§ REQUIREMENT:
Every line below that includes the word "Machine" needs to be copied.

(Beginning of AVAILABLE DATA)

theorem segWrite_facts (row : Nat) : ∀ (l : List Seg) (bs : List (Option Byte)) (s : State),
    StoreOnly s (segWrite s row l bs) row ∧
    (∀ p, (∀ k v, bs[k]? = some (some v) → spotOf l k ≠ some p) → readSpot (segWrite s row l bs) row p = readSpot s row p) ∧
    ∀ k v p, bs[k]? = some (some v) → spotOf l k = some p → (∀ j w, k < j → bs[j]? = some (some w) → spotOf l j ≠ some p) →
      readSpot (segWrite s row l bs) row p = v := by
  intro l
  induction l with
  | nil => intro bs s; exact ⟨storeOnly_refl _ _, fun _ _ => rfl, fun k v p _ h => by simp [spotOf] at h⟩
  | cons g r ih =>
    intro bs s
    obtain ⟨h1, h2, h3⟩ := locBytes_facts row g.loc (bs.take g.len) s 0
    obtain ⟨k1, k2, k3⟩ := ih (bs.drop g.len) (locWriteBytes s row g.loc 0 (bs.take g.len))
    have hd : ∀ j, spotOf (g :: r) (g.len + j) = spotOf r j := fun j => by
      rw [spotOf, if_neg (by omega)]; congr 1; omega
    refine ⟨storeOnly_trans h1 k1, fun p hp => ?_, fun k v p hk hs hl => ?_⟩
    · rw [segWrite, k2 p, h2 p]
      · intro k v hk
        rw [List.getElem?_take] at hk
        split at hk
        · rename_i hlt
          have := hp k v hk
          rw [spotOf, if_pos hlt] at this
          rw [Nat.zero_add]
          exact fun h => this (by rw [h])
        · simp at hk
      · intro k v hk
        rw [List.getElem?_drop] at hk
        rw [← hd]; exact hp _ v hk
    · rw [segWrite]
      by_cases hlt : k < g.len
      · rw [k2 p]
        · rw [spotOf, if_pos hlt] at hs
          obtain rfl := Option.some.inj hs
          have := h3 k v (by rw [List.getElem?_take, if_pos hlt]; exact hk)
          rwa [Nat.zero_add] at this
        · intro j w hj
          rw [List.getElem?_drop] at hj
          rw [← hd]; exact hl _ w (by omega) hj
      · have hk' : bs[g.len + (k - g.len)]? = some (some v) := by rw [show g.len + (k - g.len) = k by omega]; exact hk
        refine k3 (k - g.len) v p (by rw [List.getElem?_drop]; exact hk') ?_ ?_
        · rw [spotOf, if_neg hlt] at hs; exact hs
        · intro j w hj hw
          rw [List.getElem?_drop] at hw
          rw [← hd]; exact hl _ w (by omega) hw

theorem pagesSum : ∀ (f va n : Nat), n ≤ f * 65536 - va % 65536 → ((pagesOf f va n).map Prod.snd).sum = n
  | 0, va, n, h => by simp [pagesOf]; omega
  | f + 1, va, n, h => by
    rw [pagesOf]
    by_cases h0 : n = 0
    · rw [if_pos h0, h0]; rfl
    · rw [if_neg h0]
      dsimp only
      rw [List.map_cons, List.sum_cons]
      by_cases hm : n ≤ 65536 - va % 65536
      · rw [Nat.min_eq_left hm, Nat.sub_self]
        cases f with
        | zero => simp [pagesOf]
        | succ f => rw [pagesOf, if_pos rfl]; simp
      · rw [Nat.min_eq_right (by omega), pagesSum f _ _ ?_]
        · simp only; omega
        · have : (va + (65536 - va % 65536)) % 65536 = 0 := by omega
          rw [this]; omega

theorem translate_len {s row k w ea n al l} (hn : n ≤ 65536) (h : Machine.translate s row k w ea n al = .ok l) : (l.map Seg.len).sum = n := by
  obtain ⟨h1, h2, h3⟩ := translate_align h
  rw [Machine.translate, if_neg (by omega), if_neg (by omega), if_neg (by omega)] at h
  rw [trans_lens _ _ h]
  exact pagesSum _ _ _ (by have := Nat.mod_lt ea (show 0 < 65536 by decide); omega)

theorem onlyStores_halting {b c : Bank} (h : OnlyStores b c) : c.halting = b.halting := by rw [h.1]; rfl

theorem nibble_bits (en : MWord) (j : Nat) : en.toNat / 4 ^ j % 4 = (en.getLsbD (2 * j)).toNat + 2 * (en.getLsbD (2 * j + 1)).toNat := by
  have e : (4:Nat)^j = 2^(2*j) := by rw [show (4:Nat) = 2^2 from rfl, ← pow_mul]
  rw [BitVec.getLsbD, BitVec.getLsbD, Nat.testBit_eq_decide_div_mod_eq, Nat.testBit_eq_decide_div_mod_eq, e, pow_succ, ← Nat.div_div_eq_div_mul]
  generalize en.toNat / 2^(2*j) = x
  have : x % 2 < 2 := Nat.mod_lt _ (by decide)
  have : x / 2 % 2 < 2 := Nat.mod_lt _ (by decide)
  have e4 : x % 4 = x % 2 + 2 * (x / 2 % 2) := by omega
  rw [e4]
  rcases Nat.mod_two_eq_zero_or_one x with h | h <;> rcases Nat.mod_two_eq_zero_or_one (x/2) with h' | h' <;> simp [h, h']

theorem entryBytes_get (s : State) (l : List Seg) (e : VEntry) {n j : Nat} (hn : (l.map Seg.len).sum = n) (hj : j < n) :
    (entryBytes e (segBytes s s.cur l))[j]? = some (nibbleMerge s l e j) := by
  have hlen : (segBytes s s.cur l).length = n := by rw [segBytes_len, hn]
  have hg := segBytes_get s s.cur l j
  rw [List.getElem?_eq_getElem (by rw [hlen]; exact hj)] at hg
  unfold entryBytes
  rw [List.getElem?_map, List.getElem?_zipIdx, List.getElem?_eq_getElem (by rw [hlen]; exact hj)]
  simp only [Option.map_some, Option.some.injEq, Nat.zero_add, nibble_bits]
  unfold nibbleMerge
  rw [← hg]
  simp only [Option.getD_some]
  generalize (segBytes s s.cur l)[j] = o
  generalize hx : (e.val.getD 0).toNat / 256 ^ j % 256 = x
  have hb : byteOf (e.val.getD 0).toNat j = BitVec.ofNat 8 x := by
    unfold byteOf; rw [← hx]; apply BitVec.eq_of_toNat_eq; simp
  rw [hb]
  have hxl : x < 256 := by rw [← hx]; exact Nat.mod_lt _ (by decide)
  have ho := o.isLt
  generalize e.en.getLsbD (2 * j) = a
  generalize e.en.getLsbD (2 * j + 1) = b
  cases a <;> cases b <;> simp
  · apply BitVec.eq_of_toNat_eq
    rw [BitVec.toNat_append]
    simp [Nat.shiftRight_eq_div_pow, Nat.shiftLeft_eq]
    rw [Nat.mod_eq_of_lt hxl, Nat.mod_eq_of_lt (by omega : x / 16 < 16)]
    rw [Nat.mul_comm (x/16), ← Nat.two_pow_add_eq_or_of_lt (i := 4) (by omega)]
    omega
  · apply BitVec.eq_of_toNat_eq
    rw [BitVec.toNat_append]
    simp [Nat.shiftRight_eq_div_pow, Nat.shiftLeft_eq]
    rw [Nat.mod_eq_of_lt (by omega : BitVec.toNat o / 16 < 16), Nat.mul_comm (BitVec.toNat o/16), ← Nat.two_pow_add_eq_or_of_lt (i := 4) (by omega)]
    omega
  · apply BitVec.eq_of_toNat_eq
    rw [BitVec.toNat_append]
    simp [Nat.shiftRight_eq_div_pow, Nat.shiftLeft_eq]
    rw [Nat.mod_eq_of_lt hxl, Nat.mod_eq_of_lt (by omega : x / 16 < 16), Nat.mul_comm (x/16), ← Nat.two_pow_add_eq_or_of_lt (i := 4) (by omega)]
    omega

theorem stored_ok {s : State} {l : List Seg} {n : Nat} {bs : List (Option Byte)} {put : Nat → Option Byte} {r : State}
    (hr : ∀ p, readSpot r s.cur p = readSpot s s.cur p) (hlen : bs.length = n) (hb : ∀ j < n, bs[j]? = some (put j))
    {t : State} (ht : ∀ p, readSpot t s.cur p = readSpot (segWrite r s.cur l bs) s.cur p) : Stored s t s.cur l n put := by
  obtain ⟨-, h2, h3⟩ := segWrite_facts s.cur l bs r
  have hlt : ∀ k v, bs[k]? = some (some v) → k < n := fun k v hk => by
    rw [← hlen]; exact (List.getElem?_eq_some_iff.1 hk).1
  refine ⟨fun p hp => ?_, fun j hj p v hv hs hl => ?_⟩
  · rw [ht, h2 p, hr]
    intro k v hk
    refine hp k (hlt k v hk) ?_
    rw [hb k (hlt k v hk)] at hk
    rw [Option.some.inj hk]; simp
  · rw [ht]
    refine h3 j v p (by rw [hb j hj, hv]) hs fun k w hk hw => hl k (hlt k w hw) hk ?_
    rw [hb k (hlt k w hw)] at hw
    rw [Option.some.inj hw]; simp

(End of AVAILABLE DATA)

§ TASK RESULT:
theorem translate_len {s row k w ea n al l} (hn : n ≤ 65536) (h : Machine.translate s row k w ea n al = .ok l) : (l.map Seg.len).sum = n := by
  rw [Machine.translate, if_neg (by omega), if_neg (by omega), if_neg (by omega)] at h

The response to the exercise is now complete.